3. group by + multiple fields + single aggregation

4. group by + multiple fields + multiple aggregations

5. transform function

Create data:

import numpy as np
import pandas as pd
students=["Puppy","Kitten","Duck","Little Rabbit","Little Flower","Little Grass","Puppy","Kitten","Little Duck","Little Rabbit" ","小花","小草"]
grade=["Primary School","Junior School"]
sex=["male","female"]
df=pd.DataFrame({
    "students":students,
    "grade":np.random.choice(grade,12),
    "sex":np.random.choice(sex,12),
    "score":np.random.randint(80,100,12),
    "money":np.random.randint(800,1000,12)
})
df

	students	grade	sex	score	money
0	Puppy	Primary School	female	95	844
1	Kitten	Primary School	male	93	836
2	Little Duck	Junior Middle School	male	83	854
3	小Rabbit	Primary School	female	90	931
4	小花	Primary School	male	81	853
5	小草	Primary School	male	80	991
6	Puppy	Junior Middle School	female	81	854
7	Kitten	Primary School	male	93	886
8	Little duck	Primary School	male	88	983
9	Little Rabbit	Primary School	male	86	891
10 th>	小花	Junior Middle School	male	92	830
11	小草	Junior Middle School	male	84	948

1. group by + single field + single aggregation

1.1 Method 1

# Find the total amount of each person:
total_money=df.groupby("students")["money"].sum().reset_index()
total_money

1.2 Method 2 (using agg)

df.groupby("students").agg({"money":"sum"}).reset_index()
#or
df.groupby("students").agg({"money":np.sum}).reset_index()

	students	money
0	Little Rabbit	1820
1	Puppy	1711
2	Kitten	1670
3	小花	1861
4	小草	1825
5	Little Duck	1719

2. group by + single field + multiple aggregation

2.1 Method 1 (use group by + merge)

mean_money = df.groupby("students")["money"].mean().reset_index()
mean_money.columns = ["students","mean_money"]
mean_money
total_mean = total_money.merge(mean_money)
total_mean

total_mean = total_money.merge(mean_money)
total_mean

< /table>

2.2 Method 2 (using group by + agg)

total_mean = df.groupby("students").agg(total_money=("money", "sum"),mean_money=("money", "mean")).reset_index()
total_mean

	students	total_money	mean_money
0	小Rabbit	1820	910.0
1	Puppy	1711	855.5
2	Kitten	1670	835.0
3	Little Flower	1861	930.5
4	小草	1825	912.5
5	Little Duck	1719	859.5

< /table>

3. group by + multiple fields + single aggregation

3.1 Method 1

df.groupby(["students","grade"])["money"].sum().reset_index()

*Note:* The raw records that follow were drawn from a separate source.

-- ==== Sys2Proof/Machine/Access.lean ====
section
/-! DEFINITION. Where an address leads and what a read returns: the regions (R49-R51, R213, R214), the translation walk and
homing (R226-R238), the forwarding points (R246), staging (R250) and the fretboard checks (R254, R288). -/

namespace Sys2Proof.Machine

-- Regions (R49, R51, R119, R213)

/-- Where an address leads once it has passed R49 and R50. -/
inductive Place where
  | bank (t : TileId) (off : Nat)
  | virt (va : Nat)
  | device (a : Nat)
  | absent
  deriving DecidableEq, Repr

/-- Bits [63:62] of an address. -/
def regionOf (a : Word) : Nat := a.toNat / 2 ^ 62

/-- Offset of a scratchpad byte, or absent from 0x18_0000 on (R51). -/
def bankPlace (t : TileId) (off : Nat) : Place := if off < Config.scratchBytes then .bank t off else .absent

/-- The place of an address for a thread of tile `self` (R49, R51, R213). A tile-addressed access to DIE 6 or 7 or to a hidden
tile is fatal (R213, R372); one to the issuing tile is local (R119). -/
def State.place (s : State) (self : TileId) (a : Word) : Place :=
  let n := a.toNat
  match regionOf a with
  | 0 => if n / 2 ^ 21 = 0 then bankPlace self (n % 2 ^ 21) else .absent
  | 1 =>
    let t := n / 2 ^ 32 % 2 ^ 11
    if n / 2 ^ 43 % 2 ^ 19 ≠ 0 ∨ n / 2 ^ 21 % 2 ^ 11 ≠ 0 ∨ dieOf t ≥ Config.dies then .absent
    else if t ≠ self ∧ (s.tileAt t).hidden = true then .absent
    else bankPlace t (n % 2 ^ 21)
  | 2 => if n / 2 ^ 52 % 2 ^ 10 = 0 then .virt (n % 2 ^ 52) else .absent
  | _ => .device (n % 2 ^ 62)

/-- The offset of an access in the tile's own scratchpad, the only bytes the fretboard sees (R119, R285). -/
def State.ownOff (s : State) (self : TileId) (a : Word) : Option Nat :=
  match s.place self a with
  | .bank t o => if t = self then some o else none
  | _ => none

-- Fretboard checks (R254, R288)

/-- Whether an interval meets the bytes lo to hi. -/
def Interval.meets (iv : Interval) (lo hi : Nat) : Bool := decide (iv.first ≤ hi) && decide (lo ≤ iv.last)

/-- An interval widened to 64-byte boundaries (R286). -/
def widen (lo hi : Nat) (w : Bool) : Interval := ⟨lo / 64 * 64, hi / 64 * 64 + 63, w⟩

/-- Whether an entry holds back an access of the bytes lo to hi (R288): its W interval until completion, its R interval
against a write until read-done. -/
def EngEntry.blocks (e : EngEntry) (lo hi : Nat) (write : Bool) : Bool :=
  e.ivs.any fun iv => iv.meets lo hi && (iv.write || (write && e.state != .readDone))

/-- Whether a request that is retired and not entered stands for the whole scratchpad (R254). -/
def Tile.unentered (x : Tile) : Bool := !x.eyelets.isEmpty || !x.accepted.isEmpty

/-- The element count N of a memory stream (R156). -/
def Bind.count (b : Bind) : Nat := b.ctl.toNat % 2 ^ 32
/-- The address of element k of a memory stream (R156). -/
def Bind.elemAddr (b : Bind) (k : Nat) : Word := b.base + BitVec.ofNat 64 k * b.stride
/-- The element accesses of memory streams in flight: the age of each, its address, and whether it writes (R156, R285). -/
def Tile.flights (x : Tile) : List (Nat × Word × Bool) :=
  x.slots.toList.flatMap fun th => th.binds.toList.filterMap fun (b : Bind) =>
    b.flight.map fun n => (n, b.elemAddr b.next, b.kind == .memWrite)
/-- The element accesses that stand on the fretboard: those in flight; in the modes whose results repeat all that have room, each by its place in
the order of retirement, so that when a generator begins one changes no value (R6, log 45). -/
def Tile.elements (x : Tile) : List (Nat × Word × Bool) :=
  if x.throughput then x.flights
  else x.slots.toList.flatMap fun th => th.binds.toList.flatMap fun (b : Bind) =>
    ((List.range b.order.length).zip b.order).map fun p => (p.2, b.elemAddr (b.next + p.1), b.kind == .memWrite)
/-- The place of an operation among them: its entry order, or its place in the order of retirement (R285, R6). -/
def Tile.rank (x : Tile) (e : EngEntry) : Nat := if x.throughput then e.age else e.req.id
/-- Their fretboard intervals with their places; an element elsewhere has none. -/
def State.flightIvs (s : State) (t : TileId) : List (Nat × Interval) :=
  (s.tileAt t).elements.filterMap fun f => (s.ownOff t f.2.1).map fun o => (f.1, widen o (o + 127) f.2.2)

/-- Whether an access of own bytes parks under FRETBOARD (R116, R117, R150, R156, R254). -/
def State.fretBusy (s : State) (t : TileId) (off n : Nat) (write : Bool) : Bool :=
  let x := s.tileAt t
  let lo := off / 64 * 64
  let hi := (off + n - 1) / 64 * 64 + 63
  x.unentered || x.ops.any (fun e => e.blocks lo hi write) ||
    (s.flightIvs t).any fun f => f.2.meets lo hi && (f.2.write || write)

/-- The own bytes of an access at an effective address, as offset and length: none for an access elsewhere. -/
def State.ownBytes (s : State) (a : Word) (n : Nat) : List (Nat × Nat) := ((s.ownOff s.curTile a).map fun o => (o, n)).toList
/-- Whether some own bytes are still held back. -/
def State.fretHolds (s : State) (t : TileId) (rs : List (Nat × Nat)) (write : Bool) : Bool := rs.any fun r => s.fretBusy t r.1 r.2 write

-- Watchpoints (R380)

/-- Whether an enabled watchpoint catches an access of n bytes at an effective address. -/
def Watch.hits (w : Watch) (a : Word) (n : Nat) (load store : Bool) : Bool :=
  w.ctl.getLsbD 0 && ((load && w.ctl.getLsbD 1) || (store && w.ctl.getLsbD 2)) &&
    decide (a.toNat < w.addr.toNat + 2 ^ (w.ctl.toNat / 16 % 64)) && decide (w.addr.toNat < a.toNat + n)

def Tile.watched (x : Tile) (a : Word) (n : Nat) (load store : Bool) : Bool :=
  x.watches.toList.any fun w => w.hits a n load store

/-- The address checks of R49, R50 and R380 on an access of n bytes, in that order; what lies behind the address is left to
the continuation (R51). -/
def checkAddr (s : State) (a : Word) (n : Nat) (load store : Bool) (k : Out) : Out :=
  if regionOf a = 3 ∧ s.thr.sv = false then trap s .priv a
  else if a.toNat % n ≠ 0 then trap s .misalign a
  else if s.tile.watched a n load store then trap s .watch a
  else k

/-- The fretboard check of a thread access (R116, R117). -/
def checkFret (s : State) (a : Word) (n : Nat) (write : Bool) (k : Out) : Out :=
  let rs := s.ownBytes a n
  if s.fretHolds s.curTile rs write then park s (.fretboard rs write) else k

-- Bridges and routes (R1, R2, R388, R389, R401)

/-- The two dies that a bridge joins; I/O dies 0 and 1 are 6 and 7 (R1, R2). -/
def bridgeEnds (b : Fin 11) : Nat × Nat :=
  ([(0, 1), (1, 2), (3, 4), (4, 5), (0, 3), (1, 4), (2, 5), (6, 0), (6, 3), (7, 2), (7, 5)] : List (Nat × Nat)).getD b.val (0, 0)

/-- A bridge that carries traffic: it is up and not held for retraining (R388). -/
def Bridge.carries (b : Bridge) : Bool := b.up && !b.train

/-- The dies next to one, over the bridges that a predicate takes. -/
def State.nextDies (s : State) (p : Bridge → Bool) (d : Nat) : List Nat :=
  ((List.finRange 11).filter fun b => p s.bridges[b]).filterMap fun b =>
    let e := bridgeEnds b
    if e.1 = d then some e.2 else if e.2 = d then some e.1 else none
/-- Whether a die is reached over at most n such bridges. -/
def State.reaches (s : State) (p : Bridge → Bool) : Nat → Nat → Nat → Bool
  | 0, a, b => a = b
  | n + 1, a, b => a = b || (s.nextDies p a).any fun c => State.reaches s p n c b
/-- The least number of bridges from one die to another, of those that are up; 8 where there is no way. -/
def State.hops (s : State) (a b : Nat) : Nat := ((List.range 8).find? fun n => s.reaches (·.up) n a b).getD 8

/-- The fixed route from a compute die to another or to an I/O die: along the row of die ids first, then across (R389); I/O die 0 is next to
column 0 and I/O die 1, number 7, to column 2 (R2). -/
def fixedRoute (a b : Nat) : List Nat :=
  let r := a / 3 * 3
  let i := a % 3
  let j := if b = 7 then 2 else b % 3
  ((if i ≤ j then (List.range (j + 1 - i)).map fun k => r + i + k else (List.range (i + 1 - j)).map fun k => r + i - k) ++
    if a / 3 = b / 3 then [] else [b])
/-- Whether every bridge between the dies of a route carries traffic. -/
def State.routeOpen (s : State) : List Nat → Bool
  | a :: b :: rest => (s.nextDies Bridge.carries a).contains b && s.routeOpen (b :: rest)
  | _ => true

/-- Whether the scheduled network carries traffic from one compute die to another (R389). -/
def State.schedOpen (s : State) (a b : Nat) : Bool := a = b || s.routeOpen (fixedRoute a b)
/-- Whether the bulk mesh does, on some shortest path, or on the fixed route in isochronous mode (R389). -/
def State.meshOpen (s : State) (a b : Nat) : Bool :=
  a = b || (s.bridges.toList.all Bridge.carries) || (if s.dmode = 2 then s.schedOpen a b else s.reaches Bridge.carries (s.hops a b) a b)
/-- Whether a die reaches an I/O die, and through it the host and Lace (R2). -/
def State.ioOpen (s : State) (d : Nat) : Bool := s.meshOpen d 6 || s.meshOpen d 7
/-- Whether a place lies in host memory, which the part reaches through an I/O die (R2, R228). -/
def inHost (l : Nat) : Bool := decide (hostLoc 0 ≤ l)
/-- Whether a tile reaches a die, or what lies in another package or behind an I/O die (R2, R388, R401). -/
def State.wayTo (s : State) (t : TileId) (pkg die : Nat) (host : Bool) : Bool :=
  if pkg = s.domPkg ∧ host = false then s.meshOpen (dieOf t) die else s.ioOpen (dieOf t) && !s.unreachPkgs.contains pkg
/-- Whether a home is reached from a tile: over the bridges, and over an I/O die where it lies in another package or in host memory (R2, R388,
R401, R404). -/
def State.homeOpen (s : State) (t : TileId) (h : Home) : Bool := s.wayTo t h.pkg h.die (inHost h.loc)
/-- A home that system software has declared lost (R404). -/
def State.isLost (s : State) (h : Home) : Bool :=
  if h.pkg = s.domPkg then s.lostDies.contains h.die else s.lostPkgs.contains h.pkg
/-- Whether what a home sends comes to a tile: an answer or a notice crosses bridges as a request does (R1, R388, R401); a home that is
declared lost keeps nothing waiting (R404). -/
def State.backOpen (s : State) (t : TileId) (h : Home) : Bool :=
  s.isLost h || (if h.pkg = s.domPkg ∧ inHost h.loc = false then s.meshOpen h.die (dieOf t) else s.wayTo t h.pkg h.die true)
/-- The home of a place. -/
def State.homeOf (s : State) (l : Nat) : Home :=
  match locTile l with
  | some u => ⟨l, dieOf u, s.domPkg, none⟩
  | none => if inHost l then ⟨l, 0, s.domPkg, none⟩ else ⟨l, l % 2 ^ 41 / 2 ^ 37, l / 2 ^ 41, none⟩
/-- Whether a tile reaches the home of a place, and its acknowledgement comes back (R388). -/
def State.commitOpen (s : State) (t : TileId) (l : Nat) : Bool := (s.isLost (s.homeOf l) || s.homeOpen t (s.homeOf l)) && s.backOpen t (s.homeOf l)
/-- Whether a tile reaches the die of a device-space address (R2, R214, R388). -/
def State.deviceOpen (s : State) (t : TileId) (a : Word) : Bool := s.meshOpen (dieOf t) (a.toNat / 2 ^ 40 % 8)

	students	total_money	mean_money
0	小Rabbit	1820	910.0
1	Puppy	1711	855.5
2	Kitten	1670	835.0
3	Little Flower	1861	930.5
4	小草	1825	912.5
5	Little Duck	1719	859.5

	students	grade	money
0	Little Rabbit	Junior Middle School	1820
1	Puppy	Junior Middle School	843
2	Puppies	Primary School	868
3	Kittens	Primary School	1670
4	Little Flower	Junior School	910
5	小花	Primary School	951
6	小草	Junior Middle School	1825
7	Little Duck	Junior Middle School	1719

3.2 Method 2 (using agg)

df.groupby(["students","grade"]).agg({"money":"sum"}).reset_index()

	students	grade	money
0	Little Rabbit	Junior Middle School	1820
1	Puppy	Junior Middle School	843
2	Puppies	Primary School	868
3	Kittens	Primary School	1670
4	Little Flower	Junior Middle School	910
5	小花	Primary School	951
6	小草	Junior Middle School	1825
7	Little Duck	Junior Middle School	1719

4. group by + multiple fields + multiple aggregations

The method of using the agg function is: agg(new column name=(“original column name”, “statistical function”))

df.groupby(["students","grade"]).agg(total_money=("money", "sum"),mean_money=("money", "mean"),total_score=("score" , "sum")).reset_index()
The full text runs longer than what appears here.